BOULOGNE-SUR-MER: Le tribunal correctionnel de Boulogne-sur-Mer a infligé vendredi des peines allant jusqu'à 18 mois de prison ferme à l'encontre de huit hommes accusés d'avoir formé "une milice" et passé à tabac des migrants à Calais début 2016.
Le tribunal est allé sur le total des peines au-delà des réquisitions du parquet, qui avait requis jusqu'à un an de prison ferme, pointant un "discours de haine, transformé en passages à l'acte violent".
Cagoulés, gantés, vêtus de noir, ces hommes, âgés de 26 à 51 ans, agressaient de nuit, selon l'enquête, des migrants isolés, généralement en lisière de la "Jungle". Le tribunal les a tous reconnus coupables de violences.
Ils molestaient leurs victimes à coups de barre de fer, de matraque ou de poing, avant de dérober leur argent et leurs téléphones portables.
La peine la plus lourde, de 36 mois de prison dont 18 avec sursis, a été prononcée à l'encontre de Johnny P., également reconnu coupable de "port d'arme", et considéré dans l'enquête comme le bras droit du "meneur" présumé du groupe, Christophe G.
Le cas de ce dernier a été disjoint, sa citation à comparaître ayant été délivrée hors délai.
Seuls cinq des huit prévenus, aux profils contrastés, étaient présents jeudi à l'audience.
«Craintes des migrants»
Trois autres ont été condamnés à deux ans de prison, dont un avec sursis, et un quatrième à six mois ferme et 18 mois de sursis, pour certains d'entre eux également reconnus coupables de participation à un groupement formé en vue d’une atteinte aux personnes.
Parmi eux, Jefferson G., 31 ans, a qualifié jeudi le meneur présumé de "gourou". Mains tremblantes sur son sweat-shirt noir à l'effigie du super-héros déjanté Deadpool, il a juré avoir été "manipulé".
Un autre, Arnaud L., âgé à l'époque de 19 ans, a expliqué s'être "laissé enrôler" par son beau-père Johnny P..
"J'avais une crainte des migrants à cause de ce qu’on voyait sur les médias, sur les réseaux sociaux", a-t-il lâché à la barre.
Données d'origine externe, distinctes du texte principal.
theorem witness_BlocksAreIndependent_decrypt : 0 < zeros.srcLen.toNat / 8 ∧ 1 < zeros.srcLen.toNat / 8 ∧
    ((sourceOperand zeros).drop (8 * 0)).take 8 = ((sourceOperand zeros).drop (8 * 1)).take 8 := by decide +kernel

/-- TDES.ENC of "Hello", and the state with its output at 0x040 as the source (rows Y3 and D6). -/
theorem witness_DecryptionReturnsThePlaintext :
    (scene 0 hello 0x80).cfg.legal = true ∧
    (∃ t, exec .tdesEnc (scene 0 hello 0x80) = .next t ∧ t.err = 0 ∧ (scene 0 cipherD6 0x80).srcLen = t.dstLen ∧
      readBytes (scene 0 cipherD6 0x80) (scene 0 cipherD6 0x80).srcAddr.toNat (scene 0 cipherD6 0x80).srcLen.toNat =
        readBytes t (scene 0 hello 0x80).dstAddr.toNat t.dstLen.toNat) ∧
    (scene 0 cipherD6 0x80).keyLen = 24 ∧
    readBytes (scene 0 cipherD6 0x80) (scene 0 cipherD6 0x80).keyAddr.toNat 24 =
      readBytes (scene 0 hello 0x80) (scene 0 hello 0x80).keyAddr.toNat 24 ∧
    inRange (scene 0 cipherD6 0x80) (scene 0 cipherD6 0x80).keyAddr.toNat 24 = true ∧
    inRange (scene 0 cipherD6 0x80) (scene 0 cipherD6 0x80).srcAddr.toNat (scene 0 cipherD6 0x80).srcLen.toNat = true ∧
    inRange (scene 0 cipherD6 0x80) (scene 0 cipherD6 0x80).dstAddr.toNat (scene 0 cipherD6 0x80).srcLen.toNat = true :=
  ⟨by decide, ⟨_, hello_encrypts 0x80 (by decide), rfl, by decide +kernel, by decide +kernel⟩, by decide, by decide +kernel,
    by decide, by decide, by decide⟩

end Sys2Proof.Tests
end

section
/-!
SUPPORT. The invariant of every state: each update and each command keeps it, and so does every step. That a step takes
one transaction and leaves the parameters follows from the same case lemmas.
-/

namespace Sys2Proof.Machine

/-! ## The updates keep the invariant -/

/-- R123: the codes a command reports. -/
theorem errNumber_le_six (c : ErrCode) : (errNumber c).toNat ≤ 6 := by cases c <;> decide

theorem setErr_inv {s : State} (c : ErrCode) (h : s.Inv) : (setErr c s).Inv := by
  obtain ⟨hcfg, hwf, hbelow, -, hks, hdst⟩ := h
  exact ⟨hcfg, hwf, hbelow, errNumber_le_six c, hks, hdst⟩

/-- The invariant does not speak of BLOCK. -/
theorem setBlock_inv {s : State} (x : Block) (h : s.Inv) : (setBlock x s).Inv := h

/-- The keys and their schedules are loaded together (R26). -/
theorem loadKeys_inv {s : State} (k : TripleKey) (h : s.Inv) : (loadKeys k s).Inv := by
  obtain ⟨hcfg, hwf, hbelow, herr, -, hdst⟩ := h
  exact ⟨hcfg, hwf, hbelow, herr, fun _ => ⟨rfl, rfl, rfl⟩, hdst⟩

theorem setByte_inv {s : State} {a : Nat} (b : Byte) (h : s.Inv) (ha : a < s.cfg.memSize) : (setByte a b s).Inv := by
  obtain ⟨hcfg, hwf, hbelow, herr, hks, hdst⟩ := h
  exact ⟨hcfg, Memory.store_wf _ _ _ hwf, Memory.store_below _ _ hbelow ha, herr, hks, hdst⟩

theorem storeOutput_inv {s : State} {out : List Byte} (h : s.Inv) (hout : s.dstAddr.toNat + out.length ≤ s.cfg.memSize) :
    (storeOutput out s).Inv := by
  obtain ⟨hcfg, hwf, hbelow, herr, hks, -⟩ := h
  have hlen : (storeOutput out s).dstLen.toNat ≤ out.length := by
    rw [storeOutput_dstLen, BitVec.toNat_ofNat]
    exact Nat.mod_le _ _
  exact ⟨hcfg, Memory.storeBytes_wf _ _ _ hwf, Memory.storeBytes_below _ _ _ hbelow hout, herr, hks,
    hlen.trans ((Nat.le_add_left _ _).trans hout)⟩

theorem bufferResult_inv {s : State} {out : List Byte} (h : s.Inv) (hout : s.dstAddr.toNat + out.length ≤ s.cfg.memSize) :
    (bufferResult out s).Inv :=
  setErr_inv _ (loadKeys_inv _ (storeOutput_inv h hout))

/-- The invariant does not speak of what the host has read. -/
theorem respond_inv {s : State} (r : Response) (h : s.Inv) : (respond r s).Inv := h

/-- The invariant does not speak of the index of the free values. -/
theorem nextEpoch_inv {s : State} (h : s.Inv) : (nextEpoch s).Inv := h

/-- The invariant does not speak of what the host has still to issue. -/
theorem setProgram_inv {s : State} (p : List HostTxn) (h : s.Inv) : ({ s with program := p } : State).Inv := h

/-- A Reset transaction clears KSV, ERR and DST_LEN and leaves memory and parameters (R140, R141). -/
theorem resetEngine_inv {s : State} (h : s.Inv) : (resetEngine s).Inv := by
  obtain ⟨hcfg, hwf, hbelow, -, -, -⟩ := h
  exact ⟨hcfg, hwf, hbelow, Nat.zero_le _, nofun, Nat.zero_le _⟩

/-- A register write reaches no register that the invariant speaks of: STATUS and DST_LEN are read-only (R115). -/
theorem writeReg_inv {s : State} (r : Reg) (w : Word) (h : s.Inv) : (writeReg r w s).Inv := by
  simpa [State.Inv, SchedulesMatch] using h

/-! ## The commands keep the invariant -/

/-- The range TDES.ENC checks is the range it writes: the padded length is never 0, so the check is not the empty
range's. -/
theorem encryptedOutput_fits {s : State} (h : encRangesOk s = true) :
    s.dstAddr.toNat + (encryptedOutput s).length ≤ s.cfg.memSize := by
  have hpad := padLength_bounds s.srcLen.toNat
  simp only [encRangesOk, destinationInRange, Bool.and_eq_true, inRange_iff] at h
  obtain ⟨-, hdst⟩ := h
  simp only [encryptedOutput_length, paddedLength] at hdst ⊢
  omega

/-- TDES.DEC writes less than the range it checks, which a good ciphertext length keeps from being empty. -/
theorem depadded_fits {s : State} {out : List Byte} (hb : ¬ badCiphertextLength s) (h : decRangesOk s = true)
    (hd : depadded (decryptedBuffer s) = some out) : s.dstAddr.toNat + out.length ≤ s.cfg.memSize := by
  obtain ⟨-, rfl⟩ := depadded_some.mp hd
  simp only [decRangesOk, destinationInRange, Bool.and_eq_true, inRange_iff] at h
  obtain ⟨-, hdst⟩ := h
  simp only [badCiphertextLength, not_or] at hb
  simp only [List.length_take, decryptedBuffer_length]
  omega

theorem desCommand_inv {dir : Direction} {slot : BitVec 2} {s t : State} (hs : s.Inv)
    (h : desCommand dir slot s = .next t) : t.Inv := by
  rcases desCommand_cases h with ⟨_, rfl⟩ | ⟨_, _, rfl⟩ | ⟨_, _, _, rfl⟩
  · exact setErr_inv _ hs
  · exact setErr_inv _ hs
  · exact setErr_inv _ (setBlock_inv _ hs)

theorem exec_inv {i : Instr} {s t : State} (hs : s.Inv) (h : exec i s = .next t) : t.Inv := by
  cases i with
  | keyload =>
    rcases execKeyload_cases h with ⟨_, rfl⟩ | ⟨_, _, rfl⟩ | ⟨_, _, rfl⟩
    · exact setErr_inv _ hs
    · exact setErr_inv _ hs
    · exact setErr_inv _ (loadKeys_inv _ hs)
  | desEnc slot => exact desCommand_inv hs h
  | desDec slot => exact desCommand_inv hs h
  | tdesEblk =>
    rcases execTdesEblk_cases h with ⟨_, rfl⟩ | ⟨_, rfl⟩
    · exact setErr_inv _ hs
    · exact setErr_inv _ (setBlock_inv _ hs)
  | tdesDblk =>
    rcases execTdesDblk_cases h with ⟨_, rfl⟩ | ⟨_, rfl⟩
    · exact setErr_inv _ hs
    · exact setErr_inv _ (setBlock_inv _ hs)
  | tdesEnc =>
    rcases execTdesEnc_cases h with ⟨_, rfl⟩ | ⟨_, _, rfl⟩ | ⟨_, hr, rfl⟩
    · exact setErr_inv _ hs
    · exact setErr_inv _ hs
    · exact bufferResult_inv hs (encryptedOutput_fits hr)
  | tdesDec =>
    rcases execTdesDec_cases h with
      ⟨_, rfl⟩ | ⟨_, _, rfl⟩ | ⟨_, _, _, rfl⟩ | ⟨_, _, _, _, rfl⟩ | ⟨out, _, hb, hr, hd, rfl⟩
    · exact setErr_inv _ hs
    · exact setErr_inv _ hs
    · exact setErr_inv _ hs
    · exact setErr_inv _ hs
    · exact bufferResult_inv hs (depadded_fits hb hr hd)

/-- A command word either runs its command or is ILLEGAL_COMMAND (R55, R117). -/
theorem execute_cases {w : Word} {s t : State} (h : execute w s = .next t) :
    (∃ i, decode w = .ok i ∧ exec i s = .next t) ∨ (∃ r, decode w = .error r ∧ t = setErr .illegalCommand s) := by
  cases hd : decode w with
  | ok i => simp only [execute, hd] at h; exact .inl ⟨i, rfl, h⟩
  | error r => simp only [execute, hd, raiseError_next] at h; exact .inr ⟨r, rfl, h⟩

theorem execute_inv {w : Word} {s t : State} (hs : s.Inv) (h : execute w s = .next t) : t.Inv := by
  rcases execute_cases h with ⟨i, _, hi⟩ | ⟨_, _, rfl⟩
  · exact exec_inv hs hi
  · exact setErr_inv _ hs

/-! ## The step -/

theorem transact_inv {x : HostTxn} {s t : State} (hs : s.Inv) (h : transact x s = .next t) : t.Inv := by
  rcases transact_cases h with ⟨_, _, hx⟩ | ⟨_, _, _, _, rfl | ⟨r, _, rfl⟩⟩ | ⟨_, _, rfl⟩ | ⟨_, _, _, ha, rfl⟩ |
    ⟨_, _, _, rfl⟩ | ⟨_, rfl⟩
  · exact execute_inv (nextEpoch_inv hs) hx
  · exact nextEpoch_inv hs
  · exact writeReg_inv r _ (nextEpoch_inv hs)
  · exact respond_inv _ hs
  · exact setByte_inv _ (nextEpoch_inv hs) ha
  · exact respond_inv _ hs
  · exact resetEngine_inv (nextEpoch_inv hs)

/-- No transaction touches the host's program or the parameters (R7, R122). -/
theorem transact_keeps_program_cfg {x : HostTxn} {s t : State} (h : transact x s = .next t) :
    t.program = s.program ∧ t.cfg = s.cfg := by
  rcases transact_cases h with ⟨_, _, hx⟩ | ⟨_, _, _, _, rfl | ⟨_, _, rfl⟩⟩ | ⟨_, _, rfl⟩ | ⟨_, _, _, _, rfl⟩ |
    ⟨_, _, _, rfl⟩ | ⟨_, rfl⟩
  · obtain ⟨hprogram, -, hcfg, -⟩ := execute_keeps_host hx
    exact ⟨hprogram, hcfg⟩
  all_goals simp

/-! ## The obligations -/

/-- Settles O13: a step is nothing or one transaction, and each transaction is made of updates that keep the invariant. -/
theorem stepKeepsInvariant : Obligations.StepKeepsInvariant := by
  intro s t hs h
  rcases step_cases h with ⟨_, rfl⟩ | ⟨x, rest, _, hx⟩
  · exact hs
  · exact transact_inv (setProgram_inv rest hs) hx

/-- Settles O9: the step drops the first transaction, and that transaction leaves the rest and the parameters. -/
theorem stepTakesOneTransaction : Obligations.StepTakesOneTransaction := by
  refine ⟨fun s t h => ?_, fun s => step_of_nil⟩
  rcases step_cases h with ⟨hp, rfl⟩ | ⟨x, rest, hp, hx⟩
  · simp [hp]
  · simpa [hp] using transact_keeps_program_cfg hx

/-- Settles O12: nothing is written at reset, and KSV, ERR and DST_LEN are 0. -/
theorem resetMeetsInvariant : Obligations.ResetMeetsInvariant :=
  ⟨by decide, Memory.reset_wf, rfl, Nat.zero_le _, nofun, Nat.zero_le _⟩

end Sys2Proof.Machine
end

section
/-!
SUPPORT. Positions of a byte buffer against positions of a value: bit k of byte j of a buffer is position 8j + k, for a
block and for a `Bits n` value with its zero tail.
-/

namespace Sys2Proof.Machine

/-! ## Blocks -/

/-- Position 8j + k of a buffer is position k of its byte j (R61). -/
theorem getBit_byte (bs : List Byte) (j : Nat) {k : Nat} (h1 : 1 ≤ k) (h8 : k ≤ 8) :
    getBit bs (8 * j + k) = bitAt (bs.getD j 0) k := by
  have hdiv : (8 * j + k - 1) / 8 = j := by omega
  have hmod : 7 - (8 * j + k - 1) % 8 = 8 - k := by omega
  rw [getBit, hdiv, hmod, bitAt]

/-- Position 8j + k of a block is position k of its byte j (R10, R41). -/
theorem bitAt_blockOfBytes (bs : List Byte) {j k : Nat} (hj : j < 8) (h1 : 1 ≤ k) (h8 : k ≤ 8) :
    bitAt (blockOfBytes bs) (8 * j + k) = bitAt (bs.getD j 0) k := by
  unfold blockOfBytes
  interval_cases j <;>
    simp (disch := omega) only [bitAt_append_left, bitAt_append_right, Nat.mul_zero, Nat.zero_add]

/-- Every position of a buffer is a position of one of its bytes. -/
theorem exists_byte_position {i : Nat} (h : 1 ≤ i) : ∃ j k, 1 ≤ k ∧ k ≤ 8 ∧ i = 8 * j + k :=
  ⟨(i - 1) / 8, (i - 1) % 8 + 1, by omega, by omega, by omega⟩

/-- Settles O35: position by position, both sides are a position of the same byte. -/
theorem blockBytesAndBits : Obligations.BlockBytesAndBits := by
  refine ⟨fun bs hlen => ⟨fun i h1 h64 => ?_, ?_⟩, fun v => ?_⟩
  · obtain ⟨j, k, hk1, hk8, rfl⟩ := exists_byte_position h1
    rw [bitAt_blockOfBytes bs (by omega) hk1 hk8, getBit_byte bs j hk1 hk8]
  · rw [bytesOfBlock_blockOfBytes bs hlen.ge, List.take_of_length_le hlen.le]
  · simpa using blockOfBytes_bytesOfBlock v []

/-! ## `Bits n` values -/

@[simp] theorem toBuffer_length {n : Nat} (v : BitVec n) : (toBuffer v).length = (n + 7) / 8 := by
  simp [toBuffer]

/-- The buffer holds the value shifted left into its whole bytes (R8, R65). -/
theorem getBit_toBuffer {n : Nat} (v : BitVec n) {i : Nat} (h1 : 1 ≤ i) (hi : i ≤ 8 * ((n + 7) / 8)) :
    getBit (toBuffer v) i = (v.toNat <<< (8 * ((n + 7) / 8) - n)).testBit (8 * ((n + 7) / 8) - i) := by
  obtain ⟨j, k, hk1, hk8, rfl⟩ := exists_byte_position h1
  have hj : j < (n + 7) / 8 := by omega
  have hpos : 8 * ((n + 7) / 8 - 1 - j) + (8 - k) = 8 * ((n + 7) / 8) - (8 * j + k) := by omega
  rw [getBit_byte _ j hk1 hk8, List.getD_eq_getElem _ _ (by simpa using hj)]
  simp only [toBuffer, List.getElem_map, List.getElem_range, bitAt, BitVec.getLsbD_ofNat, Nat.testBit_shiftRight, hpos]
  simp [show 8 - k < 8 by omega]

/-- Settles O36: the shift by the tail's length puts position i of the value at position i and zeros after n. -/
theorem bufferBitsAndZeroTail : Obligations.BufferBitsAndZeroTail := by
  refine fun n v => ⟨toBuffer_length v, fun i h1 hn => ?_, fun i hn hi => ?_⟩
  · have hle : 8 * ((n + 7) / 8) - n ≤ 8 * ((n + 7) / 8) - i := by omega
    have hsub : 8 * ((n + 7) / 8) - i - (8 * ((n + 7) / 8) - n) = n - i := by omega
    rw [getBit_toBuffer v h1 (by omega), Nat.testBit_shiftLeft, hsub, BitVec.testBit_toNat, bitAt]
    simp only [hle, decide_true, Bool.true_and]
  · have hlt : ¬ 8 * ((n + 7) / 8) - n ≤ 8 * ((n + 7) / 8) - i := by omega
    rw [getBit_toBuffer v (by omega) hi, Nat.testBit_shiftLeft]
    simp only [hlt, decide_false, Bool.false_and]

end Sys2Proof.Machine
end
Mais lors de l'agression du 21 janvier, "j'ai vu les violences, et j’ai été choqué. Ca a été un déclic".
Placé deux mois en détention provisoire, le jeune homme s'est engagé en 2020 au sein de la Société nationale de sauvetage en mer, participant à de nombreuses opérations de secours aux migrants dans la Manche, qui lui ont valu une médaille et les félicitations du préfet maritime.
"Je n'ai pas les mots pour expliquer à quel point je regrette maintenant", a-t-il réagi à la décision, s'affirmant "soulagé" que l'affaire se termine.
«Patriotique»
Aucun mandat de dépôt n'a été ordonné pour ces peines aménageables, assorties pour tous les prévenus de l'interdiction de détenir une arme soumise à autorisation pendant cinq ans.
Les trois autres prévenus ont été condamnés à des peines avec sursis, la plus lourde, de 18 mois, prononcée à l'encontre de Nino P. Âgé de 35 ans, T-shirt moulant sur muscles tatoués, ce dernier a assumé avoir rejoint ce "commando".
Sa réponse, quand le président lui a demandé s'il se sentait en "croisade": "Oui, pour moi, c’était ça. Je suis patriotique: la France, on ne nous l'enlèvera pas".
La bande a fait au moins six victimes, dont un adolescent et trois ressortissants syriens, molestés et détroussés le 21 janvier 2016 à Calais. Deux s'étaient vu décerner 10 jours d'ITT (incapacité totale de travail).
"Traumatisme crâno-facial, fracture de l’orbite, hémorragie méningée": la cour a souligné la violence des blessures infligées aux victimes.
Christophe G., rencontré dans des manifestations anti-migrants ou sur les réseaux sociaux, disait vouloir "défendre les habitants" proches de la "Jungle", peuplée alors de plusieurs milliers de migrants, a expliqué Jefferson G.
Selon l'enquête, l'homme, qui nie tout rôle d'organisateur, aurait d'abord proposé à ses complices de l'accompagner "prendre des photos" des "exactions" supposées des migrants, avant de suggérer la création d'une "garde calaisienne".
"Il voulait faire une milice", s'est souvenu jeudi le père de Jefferson, Stéphane G., 52 ans.